* **YOUR ASSIGNMENT**:
Below are some records; output exactly the lines from the line with "buffer (R29) -/" to the line with "(mnemonic : String)", both ends kept, and nothing more.
━━━━━ SUPPLIED DATA
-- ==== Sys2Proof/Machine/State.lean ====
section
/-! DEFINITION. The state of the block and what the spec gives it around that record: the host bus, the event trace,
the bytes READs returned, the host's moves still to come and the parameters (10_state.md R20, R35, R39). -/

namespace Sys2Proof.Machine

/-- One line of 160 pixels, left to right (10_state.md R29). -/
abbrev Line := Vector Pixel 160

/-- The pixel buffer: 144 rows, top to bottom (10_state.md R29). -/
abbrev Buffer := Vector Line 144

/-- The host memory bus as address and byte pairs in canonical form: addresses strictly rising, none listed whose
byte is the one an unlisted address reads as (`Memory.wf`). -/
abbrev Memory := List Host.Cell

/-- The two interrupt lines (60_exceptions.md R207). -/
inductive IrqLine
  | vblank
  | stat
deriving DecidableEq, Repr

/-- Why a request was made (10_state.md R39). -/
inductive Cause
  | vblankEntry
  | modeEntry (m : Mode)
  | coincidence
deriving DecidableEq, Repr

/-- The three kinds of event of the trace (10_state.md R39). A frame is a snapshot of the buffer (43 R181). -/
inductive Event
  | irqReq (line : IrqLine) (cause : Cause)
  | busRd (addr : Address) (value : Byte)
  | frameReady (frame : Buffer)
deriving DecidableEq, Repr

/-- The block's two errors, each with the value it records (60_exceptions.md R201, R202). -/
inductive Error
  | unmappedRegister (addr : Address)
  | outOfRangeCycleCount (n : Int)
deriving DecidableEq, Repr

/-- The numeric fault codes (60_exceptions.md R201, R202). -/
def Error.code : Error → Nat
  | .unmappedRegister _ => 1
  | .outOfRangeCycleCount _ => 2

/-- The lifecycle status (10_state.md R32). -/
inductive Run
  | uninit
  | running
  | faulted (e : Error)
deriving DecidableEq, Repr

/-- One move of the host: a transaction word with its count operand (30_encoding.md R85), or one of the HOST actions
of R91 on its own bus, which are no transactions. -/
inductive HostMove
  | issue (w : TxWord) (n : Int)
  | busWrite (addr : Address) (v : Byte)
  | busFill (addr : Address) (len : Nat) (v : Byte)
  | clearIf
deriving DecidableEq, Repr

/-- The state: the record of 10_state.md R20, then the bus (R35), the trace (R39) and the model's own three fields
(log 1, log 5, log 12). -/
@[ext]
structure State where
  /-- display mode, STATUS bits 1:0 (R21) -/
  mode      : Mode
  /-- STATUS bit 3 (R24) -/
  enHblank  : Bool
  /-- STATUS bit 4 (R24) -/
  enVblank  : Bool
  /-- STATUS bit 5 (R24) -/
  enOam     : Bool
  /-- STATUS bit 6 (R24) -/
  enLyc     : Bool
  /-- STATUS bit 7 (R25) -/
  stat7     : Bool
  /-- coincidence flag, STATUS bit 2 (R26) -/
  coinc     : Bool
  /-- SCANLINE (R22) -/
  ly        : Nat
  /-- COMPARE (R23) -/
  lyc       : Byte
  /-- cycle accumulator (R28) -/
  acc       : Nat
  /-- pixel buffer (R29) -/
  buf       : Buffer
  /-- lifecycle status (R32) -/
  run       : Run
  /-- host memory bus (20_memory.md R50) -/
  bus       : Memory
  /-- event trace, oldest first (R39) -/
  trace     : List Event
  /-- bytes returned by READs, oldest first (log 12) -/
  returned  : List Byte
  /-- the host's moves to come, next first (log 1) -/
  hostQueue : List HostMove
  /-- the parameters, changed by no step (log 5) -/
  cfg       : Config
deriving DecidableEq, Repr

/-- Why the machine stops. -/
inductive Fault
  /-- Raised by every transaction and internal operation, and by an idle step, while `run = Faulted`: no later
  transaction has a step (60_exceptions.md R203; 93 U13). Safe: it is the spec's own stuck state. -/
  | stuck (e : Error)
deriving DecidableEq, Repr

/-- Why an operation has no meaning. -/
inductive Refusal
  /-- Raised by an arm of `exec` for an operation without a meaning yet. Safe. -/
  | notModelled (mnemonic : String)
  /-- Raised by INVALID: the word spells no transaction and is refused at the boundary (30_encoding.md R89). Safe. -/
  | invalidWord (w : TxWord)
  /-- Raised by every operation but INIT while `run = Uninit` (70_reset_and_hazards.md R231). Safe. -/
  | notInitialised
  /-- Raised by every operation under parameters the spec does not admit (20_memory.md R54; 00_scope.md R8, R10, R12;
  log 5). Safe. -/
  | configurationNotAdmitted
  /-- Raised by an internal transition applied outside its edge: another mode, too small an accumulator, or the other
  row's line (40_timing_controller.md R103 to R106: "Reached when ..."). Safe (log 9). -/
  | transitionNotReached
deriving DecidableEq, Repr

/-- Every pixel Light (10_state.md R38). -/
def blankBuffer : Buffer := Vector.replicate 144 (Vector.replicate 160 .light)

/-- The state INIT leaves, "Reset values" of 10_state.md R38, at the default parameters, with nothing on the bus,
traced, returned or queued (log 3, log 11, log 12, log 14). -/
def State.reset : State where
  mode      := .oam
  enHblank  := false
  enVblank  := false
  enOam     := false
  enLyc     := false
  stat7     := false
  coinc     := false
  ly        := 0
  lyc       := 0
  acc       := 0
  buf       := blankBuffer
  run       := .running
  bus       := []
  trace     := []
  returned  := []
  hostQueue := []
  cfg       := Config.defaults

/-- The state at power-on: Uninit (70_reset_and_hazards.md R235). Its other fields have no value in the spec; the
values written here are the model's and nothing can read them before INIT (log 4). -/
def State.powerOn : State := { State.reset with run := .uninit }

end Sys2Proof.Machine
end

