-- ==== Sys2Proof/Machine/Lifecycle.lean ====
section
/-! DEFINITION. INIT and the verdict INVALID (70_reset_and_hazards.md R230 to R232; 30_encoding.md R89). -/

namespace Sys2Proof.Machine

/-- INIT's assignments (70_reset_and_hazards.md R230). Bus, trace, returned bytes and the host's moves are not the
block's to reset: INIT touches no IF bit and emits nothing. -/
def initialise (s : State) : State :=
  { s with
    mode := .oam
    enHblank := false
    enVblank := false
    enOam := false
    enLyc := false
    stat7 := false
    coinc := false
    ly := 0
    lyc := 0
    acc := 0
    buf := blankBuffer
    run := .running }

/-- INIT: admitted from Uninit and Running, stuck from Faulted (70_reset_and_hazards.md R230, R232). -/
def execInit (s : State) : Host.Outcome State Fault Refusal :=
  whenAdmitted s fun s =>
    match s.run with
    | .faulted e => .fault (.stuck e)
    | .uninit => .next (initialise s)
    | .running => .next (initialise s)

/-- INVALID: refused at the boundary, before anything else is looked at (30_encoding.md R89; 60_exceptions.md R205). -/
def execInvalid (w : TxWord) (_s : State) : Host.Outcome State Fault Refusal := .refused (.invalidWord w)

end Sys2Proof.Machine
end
━━━━━━━━━━
* **WRITTEN ANSWER**:
  /-- pixel buffer (R29) -/
  buf       : Buffer
  /-- lifecycle status (R32) -/
  run       : Run
  /-- host memory bus (20_memory.md R50) -/
  bus       : Memory
  /-- event trace, oldest first (R39) -/
  trace     : List Event
  /-- bytes returned by READs, oldest first (log 12) -/
  returned  : List Byte
  /-- the host's moves to come, next first (log 1) -/
  hostQueue : List HostMove
  /-- the parameters, changed by no step (log 5) -/
  cfg       : Config
deriving DecidableEq, Repr

/-- Why the machine stops. -/
inductive Fault
  /-- Raised by every transaction and internal operation, and by an idle step, while `run = Faulted`: no later
  transaction has a step (60_exceptions.md R203; 93 U13). Safe: it is the spec's own stuck state. -/
  | stuck (e : Error)
deriving DecidableEq, Repr

/-- Why an operation has no meaning. -/
inductive Refusal
  /-- Raised by an arm of `exec` for an operation without a meaning yet. Safe. -/
  | notModelled (mnemonic : String)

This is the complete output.